» Requirement
Please repeat the records exactly from their first line, finishing at the line containing "a second after its entry. -/" and including it.

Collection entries

Segment Open

-- ==== Sys2Proof/Machine/Sessions.lean ====
section
/-! DEFINITION. The Session Controller's operations (chapter 1): transitions of a session, ports and targets, creation,
authorization, holds, and the end of a session. The commands that use them stand in SessionEvents.lean and
SessionRequests.lean. -/

namespace Sys2Proof.Machine

/-! ### One transition (R12, R14, R25) -/

/-- R12, R14: what a change of state or demand brings with it in the record. On leaving ACTIVE the allocation becomes
0; the dormant timer runs in ACTIVE with demand 0 and starts when that begins; idle seconds accrue in DORMANT, the first
a second after its entry. -/
def carryTimers (now delay : Nat) (before after : Session) : Session :=
  { after with
    allocation := if after.state = .active then after.allocation else 0
    dormantTimer :=
      if after.state = .active ∧ after.demand = 0 then
        (if before.state = .active ∧ before.demand = 0 then before.dormantTimer else some (now + 1000 * delay))
      else none
    nextIdle :=
      if after.state = .dormant then (if before.state = .dormant then before.nextIdle else some (now + 1000))
      else none }

/-- R12: the session left ACTIVE, so its charger is targeted 0 with PAUSE (`lockoutAlone` where the port leaves
IN_SESSION in the same event). -/
def State.pauseOnLeaving (s : State) (before after : Session) : State :=
  if before.state = .active ∧ after.state ≠ .active then
    s.sendChargerTarget { port := after.port, mode := .pause, setpoint := 0 }
  else s

/-- R12: an early-round request each time a session enters or leaves the candidate set. -/
def State.requestOnChange (s : State) (before after : Session) : State :=
  if before.isCandidate = after.isCandidate then s else s.sendEarlyRequest

/-- R25: SESSION_CHANGE on a change of state. -/
def State.noticeOnChange (s : State) (before after : Session) : State :=
  if before.state = after.state then s else s.raise .sessionChange after.number

/-- A session's record changed, with all that R12, R14 and R25 make of the change. -/
def State.transition (s : State) (n : Nat) (f : Session → Session) : State :=
  match s.sessions.find n with
  | none => s
  | some x =>
    let y := carryTimers s.runTime s.sessions.dormantDelay x (f x)
    (((s.setSessions (s.sessions.update n fun _ => y)).pauseOnLeaving x y).requestOnChange x y).noticeOnChange x y

/-! ### Ports (R3, R4, R12, R91) -/

/-- R3, R91: the port's state changes, and its charger's target with it: PAUSE in IN_SESSION, LOCKOUT elsewhere. -/
def State.setPortState (s : State) (p : Nat) (st : PortState) : State :=
  (s.setSessions (s.sessions.setRecord p { s.sessions.record p with state := some st })).sendChargerTarget
    { port := p, mode := if st = .inSession then .pause else .lockout, setpoint := 0 }

/-- R12: a session that left ACTIVE within an event that also took its port out of IN_SESSION targets LOCKOUT alone: of the
charger targets sent since the event began, of which there were `sent` before, no PAUSE for the port remains (log 43). -/
def State.lockoutAlone (s : State) (sent p : Nat) : State :=
  if (s.sessions.record p).state = some .inSession then s
  else
    let targets := s.events.chargerTargets
    s.setEvents { s.events with
      chargerTargets := targets.take sent ++ (targets.drop sent).filter fun t => !(t.port == p && t.mode == .pause) }

/-! ### Demand (R5) -/

/-- R5: 0 for an acceptance of 0 W or less, else the smaller of ceil(acceptance / 100) and the rated maximum. -/
def demandOf (acceptance : Int) (ratedMax : Nat) : Nat :=
  if acceptance ≤ 0 then 0 else min ((acceptance.toNat + 99) / 100) ratedMax

/-- The demand a port's latest acceptance gives; a port without an entry or an acceptance has none. -/
def SessionController.demandAt (c : SessionController) (p : Nat) : Nat :=
  match c.entry p, (c.record p).acceptance with
  | some e, some a => demandOf a e.ratedMax
  | _, _ => 0

/-- The effective minimum at a demand (R5). -/
def SessionController.effMinAt (c : SessionController) (p demand : Nat) : Nat :=
  match c.entry p with
  | none => demand
  | some e => min e.minimum demand

/-! ### Authorization (R9, R10, R16) -/

/-- R9 step 8, R16: a session that leaves PLUGGED charges if nothing holds it. -/
def Session.afterAuthorization (x : Session) : Session :=
  if x.holds.isEmpty then { x with state := .active }
  else
    let f := if x.holds.island then x.flags.meet .island else x.flags
    { x with state := .held, flags := if x.holds.chargerLost then f.meet .chargerLost else f }

/-- R9 step 3, R23: a departure time earlier than now is stored as now. -/
def departureAt (now departure : Nat) : Nat := max now departure

/-- R9: the steps on the session record. DESIGN CHOICE (log 33): a departure time that SET_DEPARTURE stored in PLUGGED is
removed by an authorization without one. -/
def Session.authorize (x : Session) (who : Authorizer) (customer : Text) (departure : Option Nat) (slot : Nat)
    (reading : Option Nat) (clock : SiteClock) : Session :=
  { x with
    authorizer := some who
    customer := customer.map (List.take 16)
    departure := departure.map (departureAt clock.time)
    slot := some slot
    meterStart := reading
    authorized := some clock.time
    flags := x.flags.timed clock
    authorizationTimer := none }.afterAuthorization

/-- R9, R130: the session bound to the active slot, whose use count rises, and authorized. Without an active slot
nothing happens. -/
def State.authorizeSession (s : State) (n : Nat) (who : Authorizer) (customer : Text) (departure : Option Nat) : State :=
  match s.store.active, s.sessions.find n with
  | some slot, some x =>
    (s.setStore (s.store.bind slot)).transition n fun y =>
      y.authorize who customer departure slot (s.metering.meter x.port).last s.links.clock
  | _, _ => s

/-- R10: a free-vend port's session is authorized without any request. -/
def State.freeVend (s : State) (n : Nat) : State :=
  match s.sessions.find n with
  | none => s
  | some x =>
    if x.state = .plugged ∧ (s.sessions.entry x.port).map PortEntry.freeVend = some true then
      s.authorizeSession n .free none none
    else s

/-! ### Creation (R6, R7) -/

/-- R6: 65,535 is followed by 1. -/
def nextNumber (n : Nat) : Nat := if n < 65535 then n + 1 else 1

/-- R6: the first number from `n` on that no session in the table has; `fuel` bounds the numbers passed over. -/
def freeNumber (c : SessionController) : Nat → Nat → Nat
  | 0, n => n
  | fuel + 1, n => if (c.find n).isSome then freeNumber c fuel (nextNumber n) else n

/-- R7: the hold reasons of a new session. -/
def initialHolds (s : State) (p : Nat) : Holds :=
  { island := s.balance.record.siteState == .island || s.balance.record.siteState == .restoring
    siteHold := false
    fault := (s.sessions.record p).fault
    chargerLost := (s.field.unit p).health == .lost }

/-- R7: a new session in PLUGGED. -/
def newSession (s : State) (n p : Nat) : Session :=
  let demand := s.sessions.demandAt p
  { number := n, port := p, state := .plugged, holds := initialHolds s p, customer := none, authorizer := none,
    slot := none, created := s.siteTime, authorized := none, ended := none, departure := none, demand := demand,
    effMin := s.sessions.effMinAt p demand, allocation := 0, highest := 0, deferral := 0, cls := .normal,
    meterStart := none, total := 0, solarAcc := 0, batteryAcc := 0, idle := 0, links := [],
    flags := SessionFlags.none.timed s.links.clock,
    authorizationTimer := some (s.after s.sessions.authorizationTimeout), dormantTimer := none, closingTimer := none,
    nextIdle := none, final := none, handedOver := false }

/-- R7, R10, R25: a session created on a port, which becomes IN_SESSION; SESSION_CHANGE; a free-vend port's session is
authorized at once. -/
def State.createSession (s : State) (p : Nat) : State :=
  let n := freeNumber s.sessions (Config.tableCapacity + 1) s.sessions.counter
  let x := newSession s n p
  let s := s.setSessions { s.sessions with table := s.sessions.table ++ [x], counter := nextNumber n }
  ((s.setPortState p .inSession).raise .sessionChange n).freeVend n

/-- R3: whether every entry of the table holds a session. -/
def SessionController.isFull (c : SessionController) : Bool := decide (Config.tableCapacity ≤ c.table.length)

/-- R4: a freed entry serves the head of the port wait list. -/
def State.serveWaiting (s : State) : State :=
  match s.sessions.waiting with
  | [] => s
  | p :: rest => if s.sessions.isFull then s else (s.setSessions { s.sessions with waiting := rest }).createSession p

/-- A session leaves the table. -/
def State.removeSession (s : State) (n : Nat) : State :=
  s.setSessions { s.sessions with table := s.sessions.table.filter fun x => x.number != n }

/-- R11: a PLUGGED session removed without a receipt, its port left in the state given; SESSION_ABANDONED; the freed
entry serves the wait list. -/
def State.abandon (s : State) (x : Session) (st : PortState) : State :=
  (((s.removeSession x.number).setPortState x.port st).raise .sessionAbandoned x.number).serveWaiting

/-! ### Hold reasons (R15, R16) -/

/-- R15, R16: a reason added. PLUGGED keeps its state, ACTIVE and DORMANT enter HELD, and the flags of R16 are set on a
session that has been authorized, in CLOSING before its final reading as well; in CLOSING, PRICING and WAIT_QUEUE the
set does not change. -/
def Session.addHold (x : Session) (r : HoldReason) : Session :=
  match x.state with
  | .plugged => { x with holds := x.holds.set r true }
  | .active | .dormant | .held => { x with holds := x.holds.set r true, state := .held, flags := x.flags.meet r }
  | .closing => if x.handedOver then x else { x with flags := x.flags.meet r }
  | .pricing | .waitQueue => x

/-- R15, R16: a reason removed; HELD with an empty set goes to ACTIVE or DORMANT by its demand. -/
def Session.removeHold (x : Session) (r : HoldReason) : Session :=
  match x.state with
  | .plugged => { x with holds := x.holds.set r false }
  | .held =>
    if (x.holds.set r false).isEmpty then
      { x with holds := x.holds.set r false, state := if 0 < x.demand then .active else .dormant }
    else { x with holds := x.holds.set r false }
  | .active | .dormant | .closing | .pricing | .waitQueue => x

/-- A reason added to or removed from the session that holds a port. -/
def State.holdPort (s : State) (p : Nat) (r : HoldReason) (add : Bool) : State :=
  match s.sessions.holder p with
  | none => s
  | some x => s.transition x.number fun y => if add then y.addHold r else y.removeHold r

/-! ### The end of a session (R18 to R21) -/

/-- R18: STOPPED set, the hold set emptied, CLOSING with its closing timer. -/
def Session.stop (x : Session) (expiry : Nat) : Session :=
  { x with state := .closing, flags := { x.flags with stopped := true }, holds := Holds.none, closingTimer := some expiry }

/-- R19: the final report taken; the closing timer stops. -/
def Session.takeFinal (x : Session) (r : FinalReport) : Session :=
  { x with state := .closing, closingTimer := none, final := some r }

/-- R19 to R21: the end time recorded, ESTIMATED as the closing requires, and the session on its way to pricing. -/
def Session.close (x : Session) (clock : SiteClock) (estimated : Bool) : Session :=
  { x with
    ended := some clock.time
    flags := { x.flags.timed clock with estimated := x.flags.estimated || estimated }
    closingTimer := none
    handedOver := true }

/-- R19 to R21: a closing completed at its final reading. The port is released, FREE when the final report showed the
vehicle disconnected and BLOCKED otherwise, and the session is handed to the Receipt Builder. -/
def State.completeClosing (s : State) (x : Session) (connected estimated : Bool) : State :=
  ((s.setSessions (s.sessions.update x.number fun y => y.close s.links.clock estimated)).setPortState x.port
    (if connected then .blocked else .free)).sendHandOver x.number

/-- R19, R107, R113: the closing of the session that holds a port completes once both its final report and the
reading-applied event for it have been taken; a final report without a reading makes it ESTIMATED. -/
def State.tryComplete (s : State) (p : Nat) : State :=
  match s.sessions.holder p with
  | none => s
  | some x =>
    match x.final, (s.sessions.record p).applied with
    | some r, some n =>
      if x.state = .closing ∧ r.report ≤ n then s.completeClosing x r.connected (!r.hasReading) else s
    | _, _ => s

end Sys2Proof.Machine
end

Segment Closed

» Solved exercise
-- ==== Sys2Proof/Machine/Sessions.lean ====
section
/-! DEFINITION. The Session Controller's operations (chapter 1): transitions of a session, ports and targets, creation,
authorization, holds, and the end of a session. The commands that use them stand in SessionEvents.lean and
SessionRequests.lean. -/

namespace Sys2Proof.Machine

/-! ### One transition (R12, R14, R25) -/

/-- R12, R14: what a change of state or demand brings with it in the record. On leaving ACTIVE the allocation becomes
0; the dormant timer runs in ACTIVE with demand 0 and starts when that begins; idle seconds accrue in DORMANT, the first
a second after its entry. -/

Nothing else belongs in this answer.